Наряду с этим, казалось, естественным еще одно, более удобное решение: счесть глас народа гласом Божиим и выбрать просто те произведения, которые уже предпочли читатели. Лучшие мои книги, вероятно, также и те, что наиболее благосклонно были приняты критикой и распродавались самыми большими тиражами. Но если считать правильной ссылку на глас Божий, то статистически доказуемым образом я оказываюсь писателем куда более выдающимся, чем некоторые наши величайшие и смиренно почитаемые мною мастера, и вновь предстаю маленьким и убогим по сравнению с блистательными тиражами некоторых современников, с коими быть перепутанным или сопоставленным для меня страшнее, чем очутиться среди убийц. Так что, к сожалению, после кратчайшего анализа этот, путь оказался запретным, и щекотливая задача висела на мне по-прежнему.

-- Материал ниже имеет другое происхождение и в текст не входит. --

-- ==== Sys2Proof/Certificates/Slice0/Obligations.lean ====
section
/-! DEFINITION. The statements for the provers. Where a statement says `exec c s = .next (fillReply l r body t)`, `fillReply`
is the owner's reply, of which `ownerFillsReply` says everything; `raiseFlag` and `NoticeLane.place` are what `noticesPlaced`
says, `refresh` and `grantOf` what `refreshBringsPurseIntoPeriod` says, `endHold` what `holdEnds` says, `startSilence` what
`validFrameArrives` says, `entryFor` what `holdPlaced` says, and `cardAhead`, `sponsorAhead`, `closeFigures` and what they count
through what `captureAccepted` says. An equation `t = { s with … := t.… }` names
all that may differ from `s`. -/

open Sys2Proof Sys2Proof.Machine

/-! ## The whole machine -/

/-- A step takes the command at the front of the queue (log entry 25: the model's own order). -/
def Obligations.stepTakesFrontCommand : Prop :=
  ∀ (c : Instr) (rest : List Instr) (s : State),
    step { s with pending := c :: rest } = exec c { s with pending := rest }

/-- The state after reset is sound. -/
def Obligations.resetIsSound : Prop := State.reset.Sound

/-- Every step keeps the store's bytes and the purse, sponsor and hold tables in canonical form, and the capture ring within
256 entries (R67, R194). Every step keeps the deadline list in order of ticks remaining (R29, R30), a tick that comes while an entry
due now is still listed set aside (log entry 30: the model's choice); an entry joins an ordered list behind every entry with no more
ticks remaining and ahead of the rest (R31). -/
def Obligations.stepKeepsDataForms : Prop :=
  (∀ s t : State, s.memoryCanonical → s.tablesCanonical → s.ringBounded → step s = .next t →
    t.memoryCanonical ∧ t.tablesCanonical ∧ t.ringBounded) ∧
  (∀ s t : State, s.deadlineOrder → (s.pending.head? = some .tick → ∀ y ∈ s.deadlines.list, y.deadline ≠ s.now) →
    step s = .next t → t.deadlineOrder) ∧
  (∀ s : State, ∀ x : DeadlineEntry, s.deadlineOrder → ∃ front back, s.deadlines.list = front ++ back ∧
    insertDeadline s.now x s.deadlines.list = front ++ x :: back ∧
    (∀ y ∈ front, (y.deadline - s.now).toNat ≤ (x.deadline - s.now).toNat) ∧
    (∀ y ∈ back, (x.deadline - s.now).toNat < (y.deadline - s.now).toNat))

/-- Every step keeps the law of R171. -/
def Obligations.stepKeepsNoticeLaw : Prop :=
  ∀ s t : State, s.noticeLaw → step s = .next t → t.noticeLaw

/-- Every step keeps the hold count, and keeps CLOSE_WRITE free of holds (R35, R110). Every step but those that `State.ordinary`
sets aside (log entries 14, 35 and 38: the model's choices) keeps the laws of `State.lawful` together: the journal queue, its
numbers and bound, and what waits on it (R125 to R128); the free list, the hold lists and the deadline list (R26, R28, R30);
one CAPTURE record for each SETTLING hold (R24); the balances (R7); and cards in their own slots (R5, R12). But for the restore,
which takes what the store holds, it keeps every balance below its top (R7). In a lawful state every command answers a next
state. -/
def Obligations.stepKeepsDrainLaw : Prop :=
  (∀ s t : State, s.drainLaw → step s = .next t → t.drainLaw) ∧
  (∀ s t : State, s.lawful → s.ordinary → step s = .next t → t.lawful) ∧
  (∀ s t : State, s.lawful → s.ordinary → s.capLaw → (∀ answer, s.pending.head? ≠ some (.restoreImages answer)) →
    step s = .next t → t.capLaw) ∧
  (∀ (s : State) (c : Instr), s.lawful → ∃ t, exec c s = .next t)

/-- Every step keeps the slots of every Lane Unit in agreement (R153, R154, R156). -/
def Obligations.stepKeepsSlotLaw : Prop :=
  ∀ s t : State, s.slotLaw → step s = .next t → t.slotLaw

/-- No byte of the store changes outside the bytes of a write under way. -/
def Obligations.onlyWritesTouchStore : Prop :=
  ∀ (c : Instr) (s t : State) (a : Nat), exec c s = .next t → ¬ s.writeCovers a →
    readByte t.memory a = readByte s.memory a

/-- Only a power-on reset clears the config lock (R182). While the part is READY the period number changes only at
PERIOD_ADVANCE (R100); the premise on the port rules out states that no run reaches, a READY part whose port a format or a
restore still holds. -/
def Obligations.lockAndPeriodKept : Prop :=
  ∀ (c : Instr) (s t : State), exec c s = .next t →
    ((∀ cut, c ≠ .powerOnReset cut) → s.config.lock = true → t.config.lock = true) ∧
    (s.restore.part = .ready → (∀ p ∈ s.journal.port, p.op ≠ .formatHeader ∧ p.op ≠ .restoreImage) →
      c ≠ .periodAdvance → ¬ isReset c → t.period.number = s.period.number)

/-- Apart from resets, the restore, the end of a format, and the slots that a sponsor count takes or gives back, a card's cash
balance changes only at the durable events of records. -/
def Obligations.cashMovesAtDurability : Prop :=
  ∀ (c : Instr) (s t : State) (slot : Nat), s.tablesCanonical → ¬ s.movesCash c slot → exec c s = .next t →
    (t.engine.card slot).cashBalance = (s.engine.card slot).cashBalance

/-! ## Formats -/

/-- Every well-formed request reads back from its frame body as itself. -/
def Obligations.requestRoundTrip : Prop :=
  ∀ (i : Instr) (l : Lane) (k : RequestKind) (body : List Byte), i.wf → encodeRequest i = some (l, k, body) →
    decodeRequest l (kindCode k) body = some i
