-- ==== Sys2Proof/Laws/State.lean ====
section
/-! SUPPORT. One lemma for each field under each update of the state, true by unfolding: no later proof unfolds a record
update. -/

namespace Sys2Proof.Machine

@[simp] theorem State.mapArbiter_lanes (f : Arbiter → Arbiter) (s : State) : (s.mapArbiter f).lanes = s.lanes := rfl
@[simp] theorem State.mapArbiter_arbiter (f : Arbiter → Arbiter) (s : State) : (s.mapArbiter f).arbiter = f s.arbiter := rfl
@[simp] theorem State.mapArbiter_engine (f : Arbiter → Arbiter) (s : State) : (s.mapArbiter f).engine = s.engine := rfl
@[simp] theorem State.mapArbiter_deadlines (f : Arbiter → Arbiter) (s : State) : (s.mapArbiter f).deadlines = s.deadlines := rfl
@[simp] theorem State.mapArbiter_period (f : Arbiter → Arbiter) (s : State) : (s.mapArbiter f).period = s.period := rfl
@[simp] theorem State.mapArbiter_journal (f : Arbiter → Arbiter) (s : State) : (s.mapArbiter f).journal = s.journal := rfl
@[simp] theorem State.mapArbiter_notices (f : Arbiter → Arbiter) (s : State) : (s.mapArbiter f).notices = s.notices := rfl
@[simp] theorem State.mapArbiter_config (f : Arbiter → Arbiter) (s : State) : (s.mapArbiter f).config = s.config := rfl
@[simp] theorem State.mapArbiter_restore (f : Arbiter → Arbiter) (s : State) : (s.mapArbiter f).restore = s.restore := rfl
@[simp] theorem State.mapArbiter_memory (f : Arbiter → Arbiter) (s : State) : (s.mapArbiter f).memory = s.memory := rfl
@[simp] theorem State.mapArbiter_pending (f : Arbiter → Arbiter) (s : State) : (s.mapArbiter f).pending = s.pending := rfl

@[simp] theorem State.mapEngine_lanes (f : Engine → Engine) (s : State) : (s.mapEngine f).lanes = s.lanes := rfl
@[simp] theorem State.mapEngine_arbiter (f : Engine → Engine) (s : State) : (s.mapEngine f).arbiter = s.arbiter := rfl
@[simp] theorem State.mapEngine_engine (f : Engine → Engine) (s : State) : (s.mapEngine f).engine = f s.engine := rfl
@[simp] theorem State.mapEngine_deadlines (f : Engine → Engine) (s : State) : (s.mapEngine f).deadlines = s.deadlines := rfl
@[simp] theorem State.mapEngine_period (f : Engine → Engine) (s : State) : (s.mapEngine f).period = s.period := rfl
@[simp] theorem State.mapEngine_journal (f : Engine → Engine) (s : State) : (s.mapEngine f).journal = s.journal := rfl
@[simp] theorem State.mapEngine_notices (f : Engine → Engine) (s : State) : (s.mapEngine f).notices = s.notices := rfl
@[simp] theorem State.mapEngine_config (f : Engine → Engine) (s : State) : (s.mapEngine f).config = s.config := rfl
@[simp] theorem State.mapEngine_restore (f : Engine → Engine) (s : State) : (s.mapEngine f).restore = s.restore := rfl
@[simp] theorem State.mapEngine_memory (f : Engine → Engine) (s : State) : (s.mapEngine f).memory = s.memory := rfl
@[simp] theorem State.mapEngine_pending (f : Engine → Engine) (s : State) : (s.mapEngine f).pending = s.pending := rfl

Мне следовало, по крайней мере, попытаться сделать невозможное: самому устроить суд об общественной ценности или неценности моих писательских опытов и вынести приговор.
Были возможны два пути: или сравнить свои вещи с произведениями других, испытанных писателей, или — что на первый взгляд как будто проще — строго отбирая, наметить те сочинения, которые лучше всего представляют и отчетливее всего поясняют меня самого, мой характер, мое мировоззрение, мое писательское дарование или мою творческую миссию. Прежде чем избрать один из путей, надо было для пробы пройти до конца по обоим.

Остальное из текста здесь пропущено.